## THE PROBLEM
Among the records that follow, find the line with "def execCpl (s : State) : Out := .next" and the line with "(43_alu8.md R300). -/". Set down those lines and all lines between them exactly, without adding anything.

(Records drawn from a dataset)
-- ==== Sys2Proof/Machine/Alu8.lean ====
section
/-! DEFINITION. 8-bit arithmetic and logic (43_alu8.md R270-R301). First the shared shapes, then one definition per
row of spec/opcode_table.json. -/

namespace Sys2Proof.Machine

/-- The new A and flags of an ALU operation with `v` (40_engine.md R188). -/
def aluApply (op : AluOp) (v : Byte) (s : State) : State :=
  (s.setFlags (alu8 op s.a v s.flags.c).2).setReg .a (alu8 op s.a v s.flags.c).1

/-- An ALU operation on a register or on the byte at HL (43_alu8.md section 1). -/
def aluWith (op : AluOp) (o : Operand8) (s : State) : Out :=
  ((readR o s).andThen fun v t => done (aluApply op v t)).out

/-- An ALU operation on an immediate (43_alu8.md section 1). -/
def aluImm (op : AluOp) (n : Byte) (s : State) : Out := .next (aluApply op n s)

/-- INC B (43_alu8.md R294). -/
def execIncB (s : State) : Out := (modifyWithFlags (.reg .b) inc8 s).out

/-- DEC B (43_alu8.md R296). -/
def execDecB (s : State) : Out := (modifyWithFlags (.reg .b) dec8 s).out

/-- INC C (43_alu8.md R294). -/
def execIncC (s : State) : Out := (modifyWithFlags (.reg .c) inc8 s).out

/-- DEC C (43_alu8.md R296). -/
def execDecC (s : State) : Out := (modifyWithFlags (.reg .c) dec8 s).out

/-- INC D (43_alu8.md R294). -/
def execIncD (s : State) : Out := (modifyWithFlags (.reg .d) inc8 s).out

/-- DEC D (43_alu8.md R296). -/
def execDecD (s : State) : Out := (modifyWithFlags (.reg .d) dec8 s).out

/-- INC E (43_alu8.md R294). -/
def execIncE (s : State) : Out := (modifyWithFlags (.reg .e) inc8 s).out

/-- DEC E (43_alu8.md R296). -/
def execDecE (s : State) : Out := (modifyWithFlags (.reg .e) dec8 s).out

/-- INC H (43_alu8.md R294). -/
def execIncH (s : State) : Out := (modifyWithFlags (.reg .h) inc8 s).out

/-- DEC H (43_alu8.md R296). -/
def execDecH (s : State) : Out := (modifyWithFlags (.reg .h) dec8 s).out

/-- DAA (43_alu8.md R298). -/
def execDaa (s : State) : Out := .next ((s.setFlags (daa8 s.a s.flags).2).setReg .a (daa8 s.a s.flags).1)

/-- INC L (43_alu8.md R294). -/
def execIncL (s : State) : Out := (modifyWithFlags (.reg .l) inc8 s).out

/-- DEC L (43_alu8.md R296). -/
def execDecL (s : State) : Out := (modifyWithFlags (.reg .l) dec8 s).out

/-- CPL (43_alu8.md R299). -/
def execCpl (s : State) : Out := .next (((s.setReg .a (~~~s.a)).setFlag .n true).setFlag .h true)

/-- INC (HL) (43_alu8.md R295). -/
def execIncMemHL (s : State) : Out := (modifyWithFlags .memHL inc8 s).out

/-- DEC (HL) (43_alu8.md R297). -/
def execDecMemHL (s : State) : Out := (modifyWithFlags .memHL dec8 s).out

/-- SCF (43_alu8.md R300). -/
def execScf (s : State) : Out := .next (((s.setFlag .n false).setFlag .h false).setFlag .c true)

/-- INC A (43_alu8.md R294). -/
def execIncA (s : State) : Out := (modifyWithFlags (.reg .a) inc8 s).out

/-- DEC A (43_alu8.md R296). -/
def execDecA (s : State) : Out := (modifyWithFlags (.reg .a) dec8 s).out

/-- CCF (43_alu8.md R301). -/
def execCcf (s : State) : Out := .next (((s.setFlag .n false).setFlag .h false).setFlag .c (!s.getFlag .c))

/-- ADD A,B (43_alu8.md R270). -/
def execAddAB (s : State) : Out := aluWith .add (.reg .b) s

/-- ADD A,C (43_alu8.md R270). -/
def execAddAC (s : State) : Out := aluWith .add (.reg .c) s

/-- ADD A,D (43_alu8.md R270). -/
def execAddAD (s : State) : Out := aluWith .add (.reg .d) s

/-- ADD A,E (43_alu8.md R270). -/
def execAddAE (s : State) : Out := aluWith .add (.reg .e) s

/-- ADD A,H (43_alu8.md R270). -/
def execAddAH (s : State) : Out := aluWith .add (.reg .h) s

/-- ADD A,L (43_alu8.md R270). -/
def execAddAL (s : State) : Out := aluWith .add (.reg .l) s

/-- ADD A,(HL) (43_alu8.md R271). -/
def execAddAMemHL (s : State) : Out := aluWith .add .memHL s

/-- ADD A,A (43_alu8.md R270). -/
def execAddAA (s : State) : Out := aluWith .add (.reg .a) s

/-- ADC A,B (43_alu8.md R273). -/
def execAdcAB (s : State) : Out := aluWith .adc (.reg .b) s

/-- ADC A,C (43_alu8.md R273). -/
def execAdcAC (s : State) : Out := aluWith .adc (.reg .c) s

/-- ADC A,D (43_alu8.md R273). -/
def execAdcAD (s : State) : Out := aluWith .adc (.reg .d) s

/-- ADC A,E (43_alu8.md R273). -/
def execAdcAE (s : State) : Out := aluWith .adc (.reg .e) s

/-- ADC A,H (43_alu8.md R273). -/
def execAdcAH (s : State) : Out := aluWith .adc (.reg .h) s

/-- ADC A,L (43_alu8.md R273). -/
def execAdcAL (s : State) : Out := aluWith .adc (.reg .l) s

/-- ADC A,(HL) (43_alu8.md R274). -/
def execAdcAMemHL (s : State) : Out := aluWith .adc .memHL s

/-- ADC A,A (43_alu8.md R273). -/
def execAdcAA (s : State) : Out := aluWith .adc (.reg .a) s

/-- SUB B (43_alu8.md R276). -/
def execSubB (s : State) : Out := aluWith .sub (.reg .b) s

/-- SUB C (43_alu8.md R276). -/
def execSubC (s : State) : Out := aluWith .sub (.reg .c) s

/-- SUB D (43_alu8.md R276). -/
def execSubD (s : State) : Out := aluWith .sub (.reg .d) s

/-- SUB E (43_alu8.md R276). -/
def execSubE (s : State) : Out := aluWith .sub (.reg .e) s

/-- SUB H (43_alu8.md R276). -/
def execSubH (s : State) : Out := aluWith .sub (.reg .h) s

/-- SUB L (43_alu8.md R276). -/
def execSubL (s : State) : Out := aluWith .sub (.reg .l) s

/-- SUB (HL) (43_alu8.md R277). -/
def execSubMemHL (s : State) : Out := aluWith .sub .memHL s

/-- SUB A (43_alu8.md R276). -/
def execSubA (s : State) : Out := aluWith .sub (.reg .a) s

/-- SBC A,B (43_alu8.md R279). -/
def execSbcAB (s : State) : Out := aluWith .sbc (.reg .b) s

/-- SBC A,C (43_alu8.md R279). -/
def execSbcAC (s : State) : Out := aluWith .sbc (.reg .c) s

/-- SBC A,D (43_alu8.md R279). -/
def execSbcAD (s : State) : Out := aluWith .sbc (.reg .d) s

/-- SBC A,E (43_alu8.md R279). -/
def execSbcAE (s : State) : Out := aluWith .sbc (.reg .e) s

/-- SBC A,H (43_alu8.md R279). -/
def execSbcAH (s : State) : Out := aluWith .sbc (.reg .h) s

/-- SBC A,L (43_alu8.md R279). -/
def execSbcAL (s : State) : Out := aluWith .sbc (.reg .l) s

/-- SBC A,(HL) (43_alu8.md R280). -/
def execSbcAMemHL (s : State) : Out := aluWith .sbc .memHL s

/-- SBC A,A (43_alu8.md R279). -/
def execSbcAA (s : State) : Out := aluWith .sbc (.reg .a) s

/-- AND B (43_alu8.md R282). -/
def execAndB (s : State) : Out := aluWith .and (.reg .b) s

/-- AND C (43_alu8.md R282). -/
def execAndC (s : State) : Out := aluWith .and (.reg .c) s

/-- AND D (43_alu8.md R282). -/
def execAndD (s : State) : Out := aluWith .and (.reg .d) s

/-- AND E (43_alu8.md R282). -/
def execAndE (s : State) : Out := aluWith .and (.reg .e) s

/-- AND H (43_alu8.md R282). -/
def execAndH (s : State) : Out := aluWith .and (.reg .h) s

/-- AND L (43_alu8.md R282). -/
def execAndL (s : State) : Out := aluWith .and (.reg .l) s

/-- AND (HL) (43_alu8.md R283). -/
def execAndMemHL (s : State) : Out := aluWith .and .memHL s

/-- AND A (43_alu8.md R282). -/
def execAndA (s : State) : Out := aluWith .and (.reg .a) s

/-- XOR B (43_alu8.md R285). -/
def execXorB (s : State) : Out := aluWith .xor (.reg .b) s

/-- XOR C (43_alu8.md R285). -/
def execXorC (s : State) : Out := aluWith .xor (.reg .c) s

/-- XOR D (43_alu8.md R285). -/
def execXorD (s : State) : Out := aluWith .xor (.reg .d) s

/-- XOR E (43_alu8.md R285). -/
def execXorE (s : State) : Out := aluWith .xor (.reg .e) s

/-- XOR H (43_alu8.md R285). -/
def execXorH (s : State) : Out := aluWith .xor (.reg .h) s

/-- XOR L (43_alu8.md R285). -/
def execXorL (s : State) : Out := aluWith .xor (.reg .l) s

/-- XOR (HL) (43_alu8.md R286). -/
def execXorMemHL (s : State) : Out := aluWith .xor .memHL s

/-- XOR A (43_alu8.md R285). -/
def execXorA (s : State) : Out := aluWith .xor (.reg .a) s

/-- OR B (43_alu8.md R288). -/
def execOrB (s : State) : Out := aluWith .or (.reg .b) s

/-- OR C (43_alu8.md R288). -/
def execOrC (s : State) : Out := aluWith .or (.reg .c) s

/-- OR D (43_alu8.md R288). -/
def execOrD (s : State) : Out := aluWith .or (.reg .d) s

/-- OR E (43_alu8.md R288). -/
def execOrE (s : State) : Out := aluWith .or (.reg .e) s

/-- OR H (43_alu8.md R288). -/
def execOrH (s : State) : Out := aluWith .or (.reg .h) s

/-- OR L (43_alu8.md R288). -/
def execOrL (s : State) : Out := aluWith .or (.reg .l) s

/-- OR (HL) (43_alu8.md R289). -/
def execOrMemHL (s : State) : Out := aluWith .or .memHL s

/-- OR A (43_alu8.md R288). -/
def execOrA (s : State) : Out := aluWith .or (.reg .a) s

/-- CP B (43_alu8.md R291). -/
def execCpB (s : State) : Out := aluWith .cp (.reg .b) s

/-- CP C (43_alu8.md R291). -/
def execCpC (s : State) : Out := aluWith .cp (.reg .c) s

/-- CP D (43_alu8.md R291). -/
def execCpD (s : State) : Out := aluWith .cp (.reg .d) s

/-- CP E (43_alu8.md R291). -/
def execCpE (s : State) : Out := aluWith .cp (.reg .e) s

/-- CP H (43_alu8.md R291). -/
def execCpH (s : State) : Out := aluWith .cp (.reg .h) s

/-- CP L (43_alu8.md R291). -/
def execCpL (s : State) : Out := aluWith .cp (.reg .l) s

/-- CP (HL) (43_alu8.md R292). -/
def execCpMemHL (s : State) : Out := aluWith .cp .memHL s

/-- CP A (43_alu8.md R291). -/
def execCpA (s : State) : Out := aluWith .cp (.reg .a) s

/-- ADD A,n (43_alu8.md R272). -/
def execAddAN (n : Byte) (s : State) : Out := aluImm .add n s

/-- ADC A,n (43_alu8.md R275). -/
def execAdcAN (n : Byte) (s : State) : Out := aluImm .adc n s

/-- SUB n (43_alu8.md R278). -/
def execSubN (n : Byte) (s : State) : Out := aluImm .sub n s

/-- SBC A,n (43_alu8.md R281). -/
def execSbcAN (n : Byte) (s : State) : Out := aluImm .sbc n s

/-- AND n (43_alu8.md R284). -/
def execAndN (n : Byte) (s : State) : Out := aluImm .and n s

/-- XOR n (43_alu8.md R287). -/
def execXorN (n : Byte) (s : State) : Out := aluImm .xor n s

/-- OR n (43_alu8.md R290). -/
def execOrN (n : Byte) (s : State) : Out := aluImm .or n s

/-- CP n (43_alu8.md R293). -/
def execCpN (n : Byte) (s : State) : Out := aluImm .cp n s

end Sys2Proof.Machine
end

## RESULT OF THIS EXERCISE
def execCpl (s : State) : Out := .next (((s.setReg .a (~~~s.a)).setFlag .n true).setFlag .h true)

/-- INC (HL) (43_alu8.md R295). -/
def execIncMemHL (s : State) : Out := (modifyWithFlags .memHL inc8 s).out

/-- DEC (HL) (43_alu8.md R297). -/
def execDecMemHL (s : State) : Out := (modifyWithFlags .memHL dec8 s).out

/-- SCF (43_alu8.md R300). -/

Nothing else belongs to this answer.